Personal information
- Full name: Trevor Hartley
- Date of birth: 16 March 1947 (age 79)
- Place of birth: Doncaster, West Riding of Yorkshire, England
- Position: Midfielder

Youth career
- 1966–1967: West Ham United

Senior career*
- Years: Team / Apps / (Gls)
- 1967–1969: West Ham United / 5 / (0)
- 1969–1971: Bournemouth & Boscombe Athletic / 42 / (2)
- Total:  / 47 / (2)

Managerial career
- 1974–1975: AFC Bournemouth
- 1977: Singapore (Director of Coaching)
- 1987: Tottenham Hotspur (caretaker)
- 1988–1990: Malaysia

= Trevor Hartley =

English footballer and manager

Trevor Hartley (born 16 March 1947) is an English former footballer with West Ham United and Bournemouth & Boscombe Athletic and football manager with AFC Bournemouth and Tottenham Hotspur.

==Biography==
===Footballing career===
Trevor Hartley was born in Doncaster, West Riding of Yorkshire.

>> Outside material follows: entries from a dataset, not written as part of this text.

/-- 43_stream_assembler.md R169: however the stream is cut into chunks, the final assembler, the frames and the results
are those of the stream fed at once; a finite buffer that overflows does so either way. -/
def Obligations.ChunkBoundariesCarryNoInformation : Prop :=
  ∀ (s : State) (cs : List (List Byte)),
    match core.run cs.length (s.setInputs (cs.map .feedChunk)), step (s.setInputs [.feedChunk cs.flatten]) with
    | .next t, .next u =>
      t.asm = u.asm ∧ framesOf t.trace = framesOf u.trace ∧ resultsOf t.trace = resultsOf u.trace
    | .fault r, .fault q => r = q
    | _, _ => False

/-- 43_stream_assembler.md R173: from an empty or non-empty NORMAL buffer, feeding `Encode(p)` returns what was buffered
followed by `p`, and from the reset state a sequence of non-empty payloads comes back whole. -/
def Obligations.AssemblerInvertsTheFrameCodec : Prop :=
  (∀ (s : State) (u p : List Byte), s.par.bufCap = none → s.asm = { buf := u, escaping := false } →
    ∃ t, exec (.feedChunk (frameEncode p)) s = .next t ∧ t.asm = { buf := [], escaping := false } ∧
      t.ret = .frames (if u ++ p = [] then [] else [u ++ p])) ∧
  (∀ (s : State) (ps : List (List Byte)), s.par.bufCap = none → s.asm = { buf := [], escaping := false } →
    (∀ p ∈ ps, p ≠ []) →
    ∃ t, exec (.feedChunk (ps.flatMap frameEncode)) s = .next t ∧ t.asm = { buf := [], escaping := false } ∧
      t.ret = .frames ps)

/-- 43_stream_assembler.md R174: terminators with nothing buffered yield no frame and change nothing. -/
def Obligations.ExtraTerminatorsAreAbsorbed : Prop :=
  ∀ (s : State) (k j : Nat) (p : List Byte), s.par.bufCap = none → s.asm = { buf := [], escaping := false } →
    exec (.feedChunk (List.replicate k 0xC0#8)) s = .next { s with ret := .frames [] } ∧
    (p ≠ [] → ∃ t, exec (.feedChunk (List.replicate k 0xC0#8 ++ frameEncode p ++ List.replicate j 0xC0#8)) s = .next t ∧
      t.asm = { buf := [], escaping := false } ∧ t.ret = .frames [p])

/-- 43_stream_assembler.md R175: ESCAPE then FRAME_END is the data byte 0xC0 and ends no frame; the damaged frame and
the next one come out as one, and the state is then the reset state. -/
def Obligations.TruncatedEscapeMergesTwoFrames : Prop :=
  ∀ (s : State) (u p : List Byte), s.par.bufCap = none → s.asm = { buf := u, escaping := false } →
    (∃ t, exec (.feedChunk [0xDB#8, 0xC0#8]) s = .next t ∧
      t.asm = { buf := u ++ [0xC0#8], escaping := false } ∧ t.ret = .frames []) ∧
    ∃ t, exec (.feedChunk (0xDB#8 :: 0xC0#8 :: frameEncode p)) s = .next t ∧
      t.asm = { buf := [], escaping := false } ∧ t.ret = .frames [u ++ [0xC0#8] ++ p]

/-- 43_stream_assembler.md R171, its reading aid: one 0xC0 from NORMAL, two from ESCAPED, restore the reset state. -/
def Obligations.TwoTerminatorsRestoreTheResetState : Prop :=
  ∀ s : State, s.roomFor 1 →
    (s.asm.escaping = false → ∃ t, exec (.feedChunk [0xC0#8]) s = .next t ∧ t.asm = Assembler.reset) ∧
    ∃ t, exec (.feedChunk [0xC0#8, 0xC0#8]) s = .next t ∧ t.asm = Assembler.reset

/-! ### TXB and the frame codec -/

/-- 40_frame_codec.md R81, R82, R83, R84, with the outbound map 30_encoding.md R62. -/
def Obligations.TxRowsEmitTheirWireBytes : Prop :=
  ∀ s : State,
    (∀ b : Byte, b ≠ 0xC0#8 → b ≠ 0xDB#8 → esc b = [b] ∧ decodeInput s.asm.escaping (.txByte b) = .ok (.txLit b) ∧
      exec (.txLit b) s = .next { s with trace := s.trace ++ [.txByte b], ret := .nothing }) ∧
    (esc 0xC0#8 = [0xDB#8, 0xDC#8] ∧ decodeInput s.asm.escaping (.txByte 0xC0#8) = .ok .txEscEnd ∧
      exec .txEscEnd s =
        .next { s with trace := s.trace ++ [.txByte 0xDB#8, .txByte 0xDC#8], ret := .nothing }) ∧
    (esc 0xDB#8 = [0xDB#8, 0xDD#8] ∧ decodeInput s.asm.escaping (.txByte 0xDB#8) = .ok .txEscEsc ∧
      exec .txEscEsc s =
        .next { s with trace := s.trace ++ [.txByte 0xDB#8, .txByte 0xDD#8], ret := .nothing }) ∧
    (decodeInput s.asm.escaping .txEnd = .ok .txTerm ∧
      exec .txTerm s = .next { s with trace := s.trace ++ [.txByte 0xC0#8], ret := .nothing })

/-- 40_frame_codec.md R85: each byte's escape in order, one terminator, and the length law; any payload, the empty one
included. -/
def Obligations.FrameEncodeReturnsTheWireForm : Prop :=
  ∀ (s : State) (p : List Byte), ∃ w : List Byte,
    exec (.frameEncode p) s = .next { s with ret := .bytes w } ∧
    w = p.flatMap (fun b => if b = 0xC0#8 then [0xDB#8, 0xDC#8] else if b = 0xDB#8 then [0xDB#8, 0xDD#8] else [b])
      ++ [0xC0#8] ∧
    w.length = p.length + (p.count 0xC0#8 + p.count 0xDB#8) + 1

/-- 40_frame_codec.md R86: the only 0xC0 is the last byte, every 0xDB is followed by 0xDC or 0xDD (so no unpaired 0xDB
stands before the terminator), and `Encode` is injective. -/
def Obligations.WireFormHasOneTerminatorAndIsInjective : Prop :=
  (∀ p : List Byte, (frameEncode p).getLast? = some 0xC0#8 ∧
    (∀ k, k + 1 < (frameEncode p).length → (frameEncode p)[k]? ≠ some 0xC0#8) ∧
    ∀ k, (frameEncode p)[k]? = some 0xDB#8 →
      (frameEncode p)[k + 1]? = some 0xDC#8 ∨ (frameEncode p)[k + 1]? = some 0xDD#8) ∧
  ∀ p q : List Byte, frameEncode p = frameEncode q → p = q

/-- 40_frame_codec.md R87 (`unesc`), R88, which the spec marks derived (`unesc` undoes an escape pair), and R81 to R83
(the form of `esc`): the byte-by-byte inverse of escaping. -/
def Obligations.UnescapeInvertsEscape : Prop :=
  unesc 0xDC#8 = 0xC0#8 ∧ unesc 0xDD#8 = 0xDB#8 ∧ (∀ b : Byte, b ≠ 0xDC#8 → b ≠ 0xDD#8 → unesc b = b) ∧
  (∀ (b x : Byte), esc b = [0xDB#8, x] → unesc x = b) ∧
  (∀ b : Byte, (∃ x, esc b = [0xDB#8, x]) ∨ (esc b = [b] ∧ b ≠ 0xC0#8 ∧ b ≠ 0xDB#8))

/-- 40_frame_codec.md R85 with R81 to R84: presenting a payload's bytes and its end to the TXB rows, one step each,
puts the wire form of FRAME_ENCODE on `TX_BYTE` and does nothing else. -/
def Obligations.TxRowsInSequenceEmitTheWireForm : Prop :=
  ∀ (s : State) (p : List Byte),
    core.run (p.length + 1) (s.setInputs (p.map .txByte ++ [.txEnd])) =
      .next { s with inputs := [], trace := s.trace ++ (frameEncode p).map .txByte, ret := .nothing }

/-! ### Field assembly -/

/-- 20_memory.md R35, 30_encoding.md R56, R57, R58: big-endian assembly and its inverse, and the integer of an `s16`
pattern. Two's complement is log entry 9 (PRESUMED, 93_implementation_defined.md G2). -/
def Obligations.FieldsAreBigEndianAndSigned16IsTwosComplement : Prop :=
  (∀ b0 b1 : Byte, (be16 b0 b1).toNat = b0.toNat * 2 ^ 8 + b1.toNat) ∧
  (∀ b0 b1 b2 b3 : Byte,
    (be32 b0 b1 b2 b3).toNat = b0.toNat * 2 ^ 24 + b1.toNat * 2 ^ 16 + b2.toNat * 2 ^ 8 + b3.toNat) ∧
  (∀ v : BitVec 16, ∃ b0 b1, bytesBE16 v = [b0, b1] ∧ be16 b0 b1 = v) ∧
  (∀ v : BitVec 32, ∃ b0 b1 b2 b3, bytesBE32 v = [b0, b1, b2, b3] ∧ be32 b0 b1 b2 b3 = v) ∧
  (∀ p : S16, sext16 p = if p.toNat < 32768 then (p.toNat : Int) else (p.toNat : Int) - 65536) ∧
  (∀ i : Int, -32768 ≤ i → i ≤ 32767 → sext16 (trunc16 i) = i) ∧ ∀ p : S16, trunc16 (sext16 p) = p

/-! ### TAG: the demultiplexer -/

/-- 30_encoding.md R63: byte 0 of a frame selects its row, all 8 bits compared; the empty frame is DEC.EMPTY
(41_packet_decode.md R92). -/
def Obligations.TheTagSelectsTheRowByAllEightBits : Prop :=
  ∀ (escaping : Bool) (tag : Byte) (payload : List Byte),
    decodeInput escaping (.frame []) = .ok .decEmpty ∧
    decodeInput escaping (.frame (tag :: payload)) = .ok (
      if tag = 0x00#8 then .decQuat payload else if tag = 0x01#8 then .decAcc payload
      else if tag = 0x02#8 then .decGyro payload else if tag = 0x03#8 then .decMag payload
      else if tag = 0x04#8 then .decTemperature payload else if tag = 0x05#8 then .decGpio payload
      else if tag = 0x06#8 then .decColor payload else if tag = 0x07#8 then .decBlink payload
      else if tag = 0x08#8 then .decIr payload else if tag = 0x09#8 then .decStream payload
      else if tag = 0x0A#8 then .decVersion payload else if tag = 0x0B#8 then .decId payload
      else if tag = 0x0C#8 then .decCal payload else if tag = 0x0D#8 then .decGpioDdr payload
      else if tag = 0x0E#8 then .decGpioPort payload else if tag = 0x0F#8 then .decPower payload
      else .decUnknown tag payload)

/-- 41_packet_decode.md R91: the empty frame, then the tag, then the length against the layout table of 30_encoding.md
R54, then the row of the tag. The state is otherwise unchanged. -/
def Obligations.DecodeTestsTheTagThenTheLength : Prop :=
  ∀ (s : State) (F : Frame), ∃ r : Result,
    exec (.decode F) s = .next { s with trace := s.trace ++ [.resultOut r], ret := .result r } ∧
    exec (.decode F) s = exec (decodeTag F) s ∧
    (F = [] → r = .err Config.emptyFrameErr) ∧
    ∀ (tag : Byte) (rest : List Byte), F = tag :: rest →
      ((tag.toNat = 4 ∨ 15 < tag.toNat) → r = .err .unknownType) ∧
      ∀ w : Nat, (tag.toNat, w) ∈ [(0, 16), (1, 6), (2, 6), (3, 6), (5, 1), (6, 3), (7, 3), (8, 1), (9, 1), (10, 4),
          (11, 4), (12, 24), (13, 1), (14, 1), (15, 1)] →
        (rest.length ≠ w → r = .err .sizeMismatch) ∧ (rest.length = w → ∃ p, r = .ok p ∧ packetTag p = tag)

/-- 41_packet_decode.md R93, R105: the four and six 32-bit patterns, first byte most significant. -/
def Obligations.FloatRowsReadTheirPatterns : Prop :=
  ∀ s : State,
    (∀ a0 a1 a2 a3 b0 b1 b2 b3 c0 c1 c2 c3 d0 d1 d2 d3 : Byte,
      exec (.decQuat [a0, a1, a2, a3, b0, b1, b2, b3, c0, c1, c2, c3, d0, d1, d2, d3]) s =
        .next (emitResult (.ok (.quat (be32 a0 a1 a2 a3) (be32 b0 b1 b2 b3) (be32 c0 c1 c2 c3) (be32 d0 d1 d2 d3))) s)) ∧
    (∀ payload : List Byte, payload.length ≠ 16 →
      exec (.decQuat payload) s = .next (emitResult (.err .sizeMismatch) s)) ∧
    (∀ a0 a1 a2 a3 b0 b1 b2 b3 c0 c1 c2 c3 d0 d1 d2 d3 e0 e1 e2 e3 f0 f1 f2 f3 : Byte,
      exec (.decCal [a0, a1, a2, a3, b0, b1, b2, b3, c0, c1, c2, c3, d0, d1, d2, d3, e0, e1, e2, e3, f0, f1, f2, f3]) s =
        .next (emitResult (.ok (.cal (be32 a0 a1 a2 a3) (be32 b0 b1 b2 b3) (be32 c0 c1 c2 c3) (be32 d0 d1 d2 d3)
          (be32 e0 e1 e2 e3) (be32 f0 f1 f2 f3))) s)) ∧
    ∀ payload : List Byte, payload.length ≠ 24 →
      exec (.decCal payload) s = .next (emitResult (.err .sizeMismatch) s)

He joined West Ham United as a junior in 1966. He made his first-team debut in a 3–1 away defeat by West Bromwich Albion, on 28 April 1967. He made only five appearances for West Ham as a right winger between 1967 and 1969 before being transferred to Bournemouth & Boscombe Athletic where he made 42 appearances between 1969 and 1971 scoring two goals.

===Managerial career===
Between 1974 and 1975, he was manager at AFC Bournemouth. In 1986, he became David Pleat's Assistant Manager at Tottenham and when Pleat stood down in October 1987, he stood in as caretaker manager together with Doug Livermore who subsequently took charge, pending the arrival of Terry Venables in November that year. He later took charge of the national team of Malaysia between 1988 and 1990.